#### DESCRIPTION OF THE TASK:
Everything in the data below is left aside except the lines from the one containing "else if (counterOfItem" through the one containing "host's machine. -/"; repeat those exactly.

=== GIVEN RECORDS ===

-- ==== Sys2Proof/Machine/Frame.lean ====
section
/-! DEFINITION. The timing lines (chapter 5): settling the steps of a frame that fell due, frame events, bridged frame
events, the losses of timing, and the control window of the frame, with the meanings of those commands. -/

namespace Sys2Proof.Machine

/-! ### The steps that are due in a frame (log 1) -/

/-- No step of context e is due. -/
def State.ctxQuiet (s : State) (e : CtxNum × Context) : Bool :=
  !(s.switchDue e.2) && !e.2.warmUpOver && !e.2.due.judgement && !e.2.due.completion && !e.2.due.need
    && !(s.closeDue e.2) && !(s.emissionDue e.2)

/-- The record's switch frame does not fall in this frame. -/
def State.recQuiet (s : State) (e : Pos × PosRecord) : Bool := decide (e.2.switchFrame ≠ some s.hwi.frameCount)

/-- Running job e neither completes nor is dropped in this frame. -/
def State.engineQuiet (s : State) (e : EngineNum × Running) : Bool :=
  decide (e.2.doneAt ≠ s.hwi.frameCount) && decide (e.2.job.deadline ≠ s.hwi.frameCount)

/-- Nothing of the engines is due: no completion, no drop, no take-up. -/
def State.enginesQuiet (s : State) : Bool :=
  s.engines.running.all s.engineQuiet && s.engines.queue.all (fun j => decide (j.deadline ≠ s.hwi.frameCount))
    && (decide (s.engines.queue = []) || decide (Table.lowestFree s.engines.running = none))

/-- The Map Unit has nothing to act on in this frame. -/
def State.mapQuiet (s : State) : Bool :=
  !s.mapActs || (decide (s.mapu.sweep = none) && decide (s.mapu.intake = []))

/-- No judgement of the quiet count is due. -/
def State.quietJudged (s : State) : Bool := !(decide (s.life.station = .retreat) && s.life.quietJudge)

/-- No step of the frame is due. -/
def State.quiet (s : State) : Bool :=
  s.table.contexts.all s.ctxQuiet && s.mapu.map.all s.recQuiet && s.enginesQuiet && decide (s.hwi.blockDue = none)
    && !s.hwi.provedDue && !s.listenDue && s.quietJudged && !s.mapDue && decide (s.pool.stage = .idle) && s.mapQuiet

/-! ### Taking the steps that are due, in one order of the permitted ones (log 1) -/

/-- A step of each context that is not FREE. -/
def State.forCtxs (f : CtxNum → State → State) (s : State) : State := s.ctxNums.foldl (fun s c => f c s) s

def State.completeEngines (s : State) : State :=
  (List.finRange 4).foldl (fun s e => (s.doDecodeCompletion e).doEncodeCompletion e) s

def State.dropLate (s : State) : State :=
  s.forCtxs (fun c s => (s.doJobDropped c .decodeSide).doJobDropped c .encode)

def State.receive (s : State) : State :=
  s.forCtxs (fun c s => ((s.doMarkerJudgement c).doParcelCompletion c).doNeed c)

def State.emit (s : State) : State :=
  (s.forCtxs (fun c s => s.doEmissionStart c)).forCtxs (fun c s => s.doBlockClose c)

/-- The order taken where the queue names none: ageing before the examination, entry before the decisions. -/
def BlockOrder.canonical : BlockOrder := { agesFirst := true, entryFirst := true }

def State.takeBlock (s : State) : State :=
  (s.doBlockEvent BlockOrder.canonical).doBridgedBlockEvent BlockOrder.canonical

def State.takeLife (s : State) : State :=
  (((s.doTimingGood.forCtxs (fun c s => s.doWarmUpEnd c)).doEnterListen).doQuietPeriodEnd).doMapComplete

/-- The decisions of the block event that the Pool Controller still has to take; where they came before the entry to
ACTIVE, the entry follows them (R161). -/
def State.takePool (s : State) : State := s.doShedDecision.doDeclareLost.doHeartbeat.doMapComplete

/-- The Map Unit's turn: the rule of the head record's kind, or the next group of a sweep. -/
def State.mapTurn (s : State) : State :=
  if s.mapu.sweep.isSome then s.doSweepGroup
  else
    match s.mapu.intake.head? with
    | none => s
    | some r =>
      match r.heard with
      | none => s.doApplyEmptyMark
      | some h =>
        match h.notice with
        | .lost _ _ => s.doApplyLost
        | .taken _ _ _ _ => s.doApplyTaken
        | .clear _ _ => s.doApplyClear
        | .offer _ _ _ _ _ => s.doApplyOffer
        | .bid _ _ _ _ => s.doApplyBid
        | .shed _ _ _ => s.doApplyShed
        | .hold _ _ _ _ _ _ _ => s.doApplyHold
        | .present _ _ _ _ _ => s.doApplyPresent
        | .report _ _ _ => s.doApplyReport
        | .query _ _ item =>
          if item = 0x01#8 then s.doQueryStationSummary
          else if item = 0x02#8 then s.doQueryFaultFlags
          else if item = 0x03#8 then s.doQueryClearFlags
          else if item = 0x40#8 then s.doQueryPositionStatus
          else if (counterOfItem item).isSome then s.doQueryCounter
          else s.doQueryUnknownItem
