-- ==== Sys2Proof/Machine/Core.lean ====
section
/-! DEFINITION. The station as the host's machine. -/

def Sys2Proof.core : Host.Core := { State := Sys2Proof.Machine.State, Fault := Sys2Proof.Machine.Fault, Refusal := Sys2Proof.Machine.Refusal, step := Sys2Proof.Machine.step, reset := Sys2Proof.Machine.State.reset }
end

===

#### OUTPUT:
          else if (counterOfItem item).isSome then s.doQueryCounter
          else s.doQueryUnknownItem
-- ==== Sys2Proof/Machine/Core.lean ====
section
/-! DEFINITION. The station as the host's machine. -/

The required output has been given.